Degradation of haemoglobin follows predictable pathways. Oxidation converts oxyhaemoglobin to methaemoglobin and eventually to haemichrome and breakdown products. The antibody epitope targeted by HemaTrace and RSID-Blood remains partially accessible through the methaemoglobin stage, which is why aged stains still give positive results. Once Hb reaches its final degradation products, the epitope is lost and no immunological test will detect blood in that sample regardless of which device is used.

Environmental stressors accelerate degradation: ultraviolet light, heat above 60 degrees Celsius, acidic or alkaline pH, and microbial activity all reduce the detection window. Stains on outdoor surfaces in tropical or subtropical climates degrade significantly faster than the same stain on an indoor surface in a temperate climate. Laboratories operating in India, Southeast Asia, or sub-Saharan Africa must establish their own validation data using stains aged under local conditions, not data derived from European or North American studies. A sensitivity figure from a UK validation is not necessarily transferable to a case where the stain sat on outdoor concrete in Chennai in June.

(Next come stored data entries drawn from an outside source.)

/-- Eclosion leaves what it makes of the state, but for the answer to a COMPUTE_RESET. -/
theorem State.eclosion_answers (hr : ∀ cd ∈ s.loading, (s.cluster cd).fwRunning = true)
    (hd : (s.dev == .selftest && s.fw.selftestDone) = true ∨ s.fw.resetStep = 4)
    (he : (s.dev == .selftest && s.fw.selftestDone) = true → s.enabledClusters ≠ 0) :
    ∃ t, exec .eclosion s = .next t ∧ s.afterEclosion.Answered t ∧ ∀ h, s.fw.resetCmd = some h →
      t = s.afterEclosion.respond h 0x0102 stOk true 0 (cdBitmap (s.fw.resetting.filter fun cd => !s.fenced cd)) := by
  obtain ⟨r, hrr, hx⟩ := exec_eclosion hb hs hp hsr hpr hst hr hd
  refine ⟨_, hx.trans (if_neg fun h => he h.1 h.2), ?_, fun h hc => ?_⟩
  · split
    · rw [hrr]
      exact .respond (.refl _) _ _ _ _ _ _
    · exact .refl _
  · rw [hc]
    exact hrr h

omit hb hs hp hsr hpr hst in
theorem State.eclosed_released {u : State} (hc : u.clusters = s.eclosed.clusters) (ho : u.cores = s.eclosed.cores) :
    (∀ c, cdOf c ∈ s.loading → u.core c = {}) ∧
      ∀ cd ∈ s.loading, (u.cluster cd).inReset = false ∧ (u.cluster cd).delivered = 0 := by
  obtain ⟨cs, hrel, hcs⟩ := s.release_spec s.loading
  have h1 : s.eclosed.clusters = cs := congrArg State.clusters hrel
  have h2 : s.eclosed.cores = s.cores.filter fun p => !s.loading.contains (cdOf p.1) := congrArg State.cores hrel
  refine ⟨fun c hcl => ?_, fun cd hcd => ?_⟩
  · unfold State.core lookD
    rw [ho, h2, look_filter s.cores fun i => !s.loading.contains (cdOf i), if_neg (by simpa using hcl)]
    rfl
  · have hk : u.cluster cd = { s.cluster cd with inReset := false, delivered := 0, restarting := false } := by
      unfold State.cluster
      rw [hc, h1]
      exact hcs cd hcd
    rw [hk]
    exact ⟨rfl, rfl⟩

theorem State.eclosion_cold (hr : ∀ cd ∈ s.loading, (s.cluster cd).fwRunning = true) (hd : s.dev = .selftest) (hdone : s.fw.selftestDone = true)
    (he : 0 < s.enabledClusters) : ∃ t, exec .eclosion s = .next t ∧ t.dev = .ready ∧
      t.fw.resetSwitch = false ∧ t.fw.broadcasting = false ∧ (∀ c, cdOf c ∈ s.loading → t.core c = {}) ∧
      ∀ cd ∈ s.loading, (t.cluster cd).inReset = false ∧ (t.cluster cd).delivered = 0 := by
  have hcold : (s.dev == .selftest && s.fw.selftestDone) = true := by
    rw [hd, hdone]
    rfl
  obtain ⟨t, hx, ha, -⟩ := State.eclosion_answers hb hs hp hsr hpr hst hr (.inl hcold) (fun _ => by omega)
  obtain ⟨f1, f2, f3, f4, f5⟩ := State.finishSwitch_spec { s.eclosed with dev := .ready }
  have hu : s.afterEclosion = ({ s.eclosed with dev := .ready } : State).finishSwitch := if_pos hcold
  rw [← hu] at f1 f2 f3 f4 f5
  obtain ⟨g1, g2⟩ := State.eclosed_released (s := s) (u := t) (by rw [ha.eq]; exact f2) (by rw [ha.eq]; exact f3)
  exact ⟨t, hx, by rw [ha.eq]; exact f1, by rw [ha.eq]; exact f4, by rw [ha.eq]; exact f5, g1, g2⟩

theorem State.eclosion_none (hr : ∀ cd ∈ s.loading, (s.cluster cd).fwRunning = true) (hd : s.dev = .selftest) (hdone : s.fw.selftestDone = true)
    (he : s.enabledClusters = 0) : ∃ t, exec .eclosion s = .next t ∧ t.dev = .selftest ∧ t.fw.stopped = true ∧ 0x15 ≤ t.fw.bootCode := by
  have hcold : (s.dev == .selftest && s.fw.selftestDone) = true := by
    rw [hd, hdone]
    rfl
  obtain ⟨r, -, hx⟩ := exec_eclosion hb hs hp hsr hpr hst hr (.inl hcold)
  refine ⟨_, hx.trans (if_pos ⟨hcold, he⟩), (s.raiseBoot_dev 0x15).trans hd, ?_⟩
  rw [State.raiseBoot_fw]
  exact ⟨Bool.or_true _, Nat.le_max_right _ _⟩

Substrate also affects recovery. Porous substrates such as untreated cotton fabric retain more biological material per surface area than non-porous substrates such as glass or plastic, but they also retain more co-extracted inhibitors. The extraction protocol must be optimised for the substrate type. Most forensic laboratories use a phosphate-buffered saline extraction for lateral-flow tests, with a standard elution time and volume specified in the laboratory's standard operating procedure.